▶

/-- What else a step runs: an idle agent takes its caller's next request out of the list and runs it,
or has none and waits; a Decoder in a phase without a structure at hand runs the phase's step, and the
release after the last entry (R230, R133). The model's own choices it rests on: the schedule, log 6;
the list of requests and its next one, log 7; the Decoder's resumption, log 9. -/
def Obligations.StepRunsRequestsAndPhases : Prop :=
  (∀ (s : State) (rest : List Agent), s.sched = .dec :: rest → s.dec.phase = .idle →
    (s.dec.reqs = [] → step s = .next { s with sched := rest }) ∧
    (∀ max reqs, s.dec.reqs = .read max :: reqs →
      step s = exec (.decRead max) { s with sched := rest, dec := { s.dec with reqs := reqs } }) ∧
    ∀ cfg rx reqs, s.dec.reqs = .reset cfg rx :: reqs →
      step s = exec (.reset (.dec rx) cfg)
        { s with sched := rest, dec := { s.dec with reqs := reqs } }) ∧
  (∀ (s : State) (rest : List Agent), s.sched = .enc :: rest → s.enc.phase = .idle →
    (s.enc.reqs = [] → step s = .next { s with sched := rest }) ∧
    (∀ frame reqs, s.enc.reqs = .write frame :: reqs →
      step s = exec (.encWrite frame)
        { s with sched := rest, enc := { s.enc with reqs := reqs } }) ∧
    ∀ cfg v reqs, s.enc.reqs = .reset cfg v :: reqs →
      step s = exec (.reset (.enc v) cfg)
        { s with sched := rest, enc := { s.enc with reqs := reqs } }) ∧
  ∀ (s : State) (rest : List Agent), s.sched = .dec :: rest →
    (s.dec.phase = .s1Nth → rxPeek 12 s.dec = none → step s = exec .decS1 { s with sched := rest }) ∧
    (s.dec.phase = .s2Ndpf → rxPeek 8 s.dec = none → step s = exec .decS2 { s with sched := rest }) ∧
    (s.dec.phase = .s3Norm → step s = exec .decS3 { s with sched := rest }) ∧
    (s.dec.phase = .s4Ent → step s = exec .decS4 { s with sched := rest }) ∧
    (s.dec.phase = .s5Pad → rxPeek 2 s.dec = none → step s = exec .decS5 { s with sched := rest }) ∧
    (s.dec.phase = .s6Len → step s = exec .decS6 { s with sched := rest }) ∧
    (s.dec.phase = .s7Pay → s.dec.work.plen = 0 ∨ rxPeek s.dec.work.plen s.dec = none →
      step s = exec .decS7 { s with sched := rest }) ∧
    (s.dec.phase = .s8Extract → s.dec.work.ent.length ≤ s.dec.work.cursor →
      step s = exec .decRelease { s with sched := rest }) ∧
    (s.dec.phase = .s9Serve → step s = exec .decS9 { s with sched := rest })
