-- ==== Sys2Proof/Laws/PerInstr.lean ====
section
/-! SUPPORT. What holds of every instruction as syntax, one lemma per constructor. -/

namespace Sys2Proof.Laws

/-- An instruction has an encoding exactly where it has a place on the wire, and its bytes are as many
as the structure at that place has (R71 to R75, R81, R84). -/
def EncodedSize.Statement (i : Instr) : Prop :=
  ∀ cfg : Cfg, (encode cfg i).map List.length = (posOf i).map Pos.size

theorem EncodedSize.nth (h : Nth) : EncodedSize.Statement (.nth h) := fun _ => rfl

theorem EncodedSize.ndpf (p : Ndpf) : EncodedSize.Statement (.ndpf p) := fun _ => rfl

theorem EncodedSize.entryTerm : EncodedSize.Statement .entryTerm := fun _ => rfl

theorem EncodedSize.entryZlen (idx : U16) : EncodedSize.Statement (.entryZlen idx) := fun _ => rfl

theorem EncodedSize.entryLive (idx len : U16) : EncodedSize.Statement (.entryLive idx len) := fun _ => rfl

theorem EncodedSize.pad (b0 b1 : Byte) : EncodedSize.Statement (.pad b0 b1) := fun _ => rfl

theorem EncodedSize.payload (bytes : Bytes) : EncodedSize.Statement (.payload bytes) := fun _ => rfl

theorem EncodedSize.ntb1 (seq blen elen : U16) : EncodedSize.Statement (.ntb1 seq blen elen) := fun cfg =>
  congrArg some (ntb1Head_length cfg seq blen elen)

theorem EncodedSize.decRead (max : Nat) : EncodedSize.Statement (.decRead max) := fun _ => rfl

theorem EncodedSize.decNtb : EncodedSize.Statement .decNtb := fun _ => rfl

theorem EncodedSize.decS1 : EncodedSize.Statement .decS1 := fun _ => rfl

theorem EncodedSize.decS2 : EncodedSize.Statement .decS2 := fun _ => rfl

theorem EncodedSize.decS3 : EncodedSize.Statement .decS3 := fun _ => rfl

theorem EncodedSize.decS4 : EncodedSize.Statement .decS4 := fun _ => rfl

theorem EncodedSize.decS5 : EncodedSize.Statement .decS5 := fun _ => rfl

theorem EncodedSize.decS6 : EncodedSize.Statement .decS6 := fun _ => rfl

theorem EncodedSize.decS7 : EncodedSize.Statement .decS7 := fun _ => rfl

theorem EncodedSize.decS8 : EncodedSize.Statement .decS8 := fun _ => rfl

theorem EncodedSize.decRelease : EncodedSize.Statement .decRelease := fun _ => rfl

theorem EncodedSize.decS9 : EncodedSize.Statement .decS9 := fun _ => rfl

theorem EncodedSize.encWrite (frame : Bytes) : EncodedSize.Statement (.encWrite frame) := fun _ => rfl

theorem EncodedSize.reset (target : ResetTarget) (cfg : Cfg) : EncodedSize.Statement (.reset target cfg) := fun _ => rfl

theorem EncodedSize.parseNTH (b : Bytes) : EncodedSize.Statement (.parseNTH b) := fun _ => rfl

theorem EncodedSize.serNTH (h : Nth) : EncodedSize.Statement (.serNTH h) := fun _ => rfl

theorem EncodedSize.parseNDPF (b : Bytes) : EncodedSize.Statement (.parseNDPF b) := fun _ => rfl

theorem EncodedSize.serNDPF (p : Ndpf) : EncodedSize.Statement (.serNDPF p) := fun _ => rfl

theorem EncodedSize.parseEntries (t : Bytes) : EncodedSize.Statement (.parseEntries t) := fun _ => rfl

theorem EncodedSize.serEntries (es : List Entry) : EncodedSize.Statement (.serEntries es) := fun _ => rfl

theorem EncodedSize.normalise (cfg : Cfg) (v : U16) : EncodedSize.Statement (.normalise cfg v) := fun _ => rfl

theorem EncodedSize.entryCount (ndplen : U16) : EncodedSize.Statement (.entryCount ndplen) := fun _ => rfl

theorem EncodedSize.lengths (hlen ndplen blen : U16) (es : List Entry) : EncodedSize.Statement (.lengths hlen ndplen blen es) := fun _ => rfl

theorem EncodedSize.isSkipped (e : Entry) : EncodedSize.Statement (.isSkipped e) := fun _ => rfl

theorem EncodedSize.translate (e : Entry) (thl plen : Nat) : EncodedSize.Statement (.translate e thl plen) := fun _ => rfl

theorem EncodedSize.extract (es : List Entry) (thl plen : Nat) (payload : Bytes) : EncodedSize.Statement (.extract es thl plen payload) := fun _ => rfl

theorem EncodedSize.ntb1Build (cfg : Cfg) (s : U16) (frame : Bytes) : EncodedSize.Statement (.ntb1Build cfg s frame) := fun _ => rfl

end Sys2Proof.Laws
end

◀

### EXERCISE DIRECTIONS
Your reply should contain each entry, copied without alteration.

### SOLUTION
/-- What else a step runs: an idle agent takes its caller's next request out of the list and runs it,
or has none and waits; a Decoder in a phase without a structure at hand runs the phase's step, and the
release after the last entry (R230, R133). The model's own choices it rests on: the schedule, log 6;
the list of requests and its next one, log 7; the Decoder's resumption, log 9. -/
def Obligations.StepRunsRequestsAndPhases : Prop :=
  (∀ (s : State) (rest : List Agent), s.sched = .dec :: rest → s.dec.phase = .idle →
    (s.dec.reqs = [] → step s = .next { s with sched := rest }) ∧
    (∀ max reqs, s.dec.reqs = .read max :: reqs →
      step s = exec (.decRead max) { s with sched := rest, dec := { s.dec with reqs := reqs } }) ∧
    ∀ cfg rx reqs, s.dec.reqs = .reset cfg rx :: reqs →
      step s = exec (.reset (.dec rx) cfg)
        { s with sched := rest, dec := { s.dec with reqs := reqs } }) ∧
  (∀ (s : State) (rest : List Agent), s.sched = .enc :: rest → s.enc.phase = .idle →
    (s.enc.reqs = [] → step s = .next { s with sched := rest }) ∧
    (∀ frame reqs, s.enc.reqs = .write frame :: reqs →
      step s = exec (.encWrite frame)
        { s with sched := rest, enc := { s.enc with reqs := reqs } }) ∧
    ∀ cfg v reqs, s.enc.reqs = .reset cfg v :: reqs →
      step s = exec (.reset (.enc v) cfg)
        { s with sched := rest, enc := { s.enc with reqs := reqs } }) ∧
  ∀ (s : State) (rest : List Agent), s.sched = .dec :: rest →
    (s.dec.phase = .s1Nth → rxPeek 12 s.dec = none → step s = exec .decS1 { s with sched := rest }) ∧
    (s.dec.phase = .s2Ndpf → rxPeek 8 s.dec = none → step s = exec .decS2 { s with sched := rest }) ∧
    (s.dec.phase = .s3Norm → step s = exec .decS3 { s with sched := rest }) ∧
    (s.dec.phase = .s4Ent → step s = exec .decS4 { s with sched := rest }) ∧
    (s.dec.phase = .s5Pad → rxPeek 2 s.dec = none → step s = exec .decS5 { s with sched := rest }) ∧
    (s.dec.phase = .s6Len → step s = exec .decS6 { s with sched := rest }) ∧
    (s.dec.phase = .s7Pay → s.dec.work.plen = 0 ∨ rxPeek s.dec.work.plen s.dec = none →
      step s = exec .decS7 { s with sched := rest }) ∧
    (s.dec.phase = .s8Extract → s.dec.work.ent.length ≤ s.dec.work.cursor →
      step s = exec .decRelease { s with sched := rest }) ∧
    (s.dec.phase = .s9Serve → step s = exec .decS9 { s with sched := rest })
-- ==== Sys2Proof/Laws/PerInstr.lean ====
section
/-! SUPPORT. What holds of every instruction as syntax, one lemma per constructor. -/

namespace Sys2Proof.Laws

/-- An instruction has an encoding exactly where it has a place on the wire, and its bytes are as many
as the structure at that place has (R71 to R75, R81, R84). -/
def EncodedSize.Statement (i : Instr) : Prop :=
  ∀ cfg : Cfg, (encode cfg i).map List.length = (posOf i).map Pos.size

theorem EncodedSize.nth (h : Nth) : EncodedSize.Statement (.nth h) := fun _ => rfl

theorem EncodedSize.ndpf (p : Ndpf) : EncodedSize.Statement (.ndpf p) := fun _ => rfl

theorem EncodedSize.entryTerm : EncodedSize.Statement .entryTerm := fun _ => rfl

theorem EncodedSize.entryZlen (idx : U16) : EncodedSize.Statement (.entryZlen idx) := fun _ => rfl

theorem EncodedSize.entryLive (idx len : U16) : EncodedSize.Statement (.entryLive idx len) := fun _ => rfl

theorem EncodedSize.pad (b0 b1 : Byte) : EncodedSize.Statement (.pad b0 b1) := fun _ => rfl

theorem EncodedSize.payload (bytes : Bytes) : EncodedSize.Statement (.payload bytes) := fun _ => rfl

theorem EncodedSize.ntb1 (seq blen elen : U16) : EncodedSize.Statement (.ntb1 seq blen elen) := fun cfg =>
  congrArg some (ntb1Head_length cfg seq blen elen)

theorem EncodedSize.decRead (max : Nat) : EncodedSize.Statement (.decRead max) := fun _ => rfl

theorem EncodedSize.decNtb : EncodedSize.Statement .decNtb := fun _ => rfl

theorem EncodedSize.decS1 : EncodedSize.Statement .decS1 := fun _ => rfl

theorem EncodedSize.decS2 : EncodedSize.Statement .decS2 := fun _ => rfl

theorem EncodedSize.decS3 : EncodedSize.Statement .decS3 := fun _ => rfl

theorem EncodedSize.decS4 : EncodedSize.Statement .decS4 := fun _ => rfl

theorem EncodedSize.decS5 : EncodedSize.Statement .decS5 := fun _ => rfl

theorem EncodedSize.decS6 : EncodedSize.Statement .decS6 := fun _ => rfl

theorem EncodedSize.decS7 : EncodedSize.Statement .decS7 := fun _ => rfl

theorem EncodedSize.decS8 : EncodedSize.Statement .decS8 := fun _ => rfl

theorem EncodedSize.decRelease : EncodedSize.Statement .decRelease := fun _ => rfl

theorem EncodedSize.decS9 : EncodedSize.Statement .decS9 := fun _ => rfl

theorem EncodedSize.encWrite (frame : Bytes) : EncodedSize.Statement (.encWrite frame) := fun _ => rfl

theorem EncodedSize.reset (target : ResetTarget) (cfg : Cfg) : EncodedSize.Statement (.reset target cfg) := fun _ => rfl

theorem EncodedSize.parseNTH (b : Bytes) : EncodedSize.Statement (.parseNTH b) := fun _ => rfl

theorem EncodedSize.serNTH (h : Nth) : EncodedSize.Statement (.serNTH h) := fun _ => rfl

theorem EncodedSize.parseNDPF (b : Bytes) : EncodedSize.Statement (.parseNDPF b) := fun _ => rfl

theorem EncodedSize.serNDPF (p : Ndpf) : EncodedSize.Statement (.serNDPF p) := fun _ => rfl

theorem EncodedSize.parseEntries (t : Bytes) : EncodedSize.Statement (.parseEntries t) := fun _ => rfl

theorem EncodedSize.serEntries (es : List Entry) : EncodedSize.Statement (.serEntries es) := fun _ => rfl

theorem EncodedSize.normalise (cfg : Cfg) (v : U16) : EncodedSize.Statement (.normalise cfg v) := fun _ => rfl

theorem EncodedSize.entryCount (ndplen : U16) : EncodedSize.Statement (.entryCount ndplen) := fun _ => rfl

theorem EncodedSize.lengths (hlen ndplen blen : U16) (es : List Entry) : EncodedSize.Statement (.lengths hlen ndplen blen es) := fun _ => rfl

theorem EncodedSize.isSkipped (e : Entry) : EncodedSize.Statement (.isSkipped e) := fun _ => rfl

theorem EncodedSize.translate (e : Entry) (thl plen : Nat) : EncodedSize.Statement (.translate e thl plen) := fun _ => rfl

theorem EncodedSize.extract (es : List Entry) (thl plen : Nat) (payload : Bytes) : EncodedSize.Statement (.extract es thl plen payload) := fun _ => rfl

theorem EncodedSize.ntb1Build (cfg : Cfg) (s : U16) (frame : Bytes) : EncodedSize.Statement (.ntb1Build cfg s frame) := fun _ => rfl

end Sys2Proof.Laws
end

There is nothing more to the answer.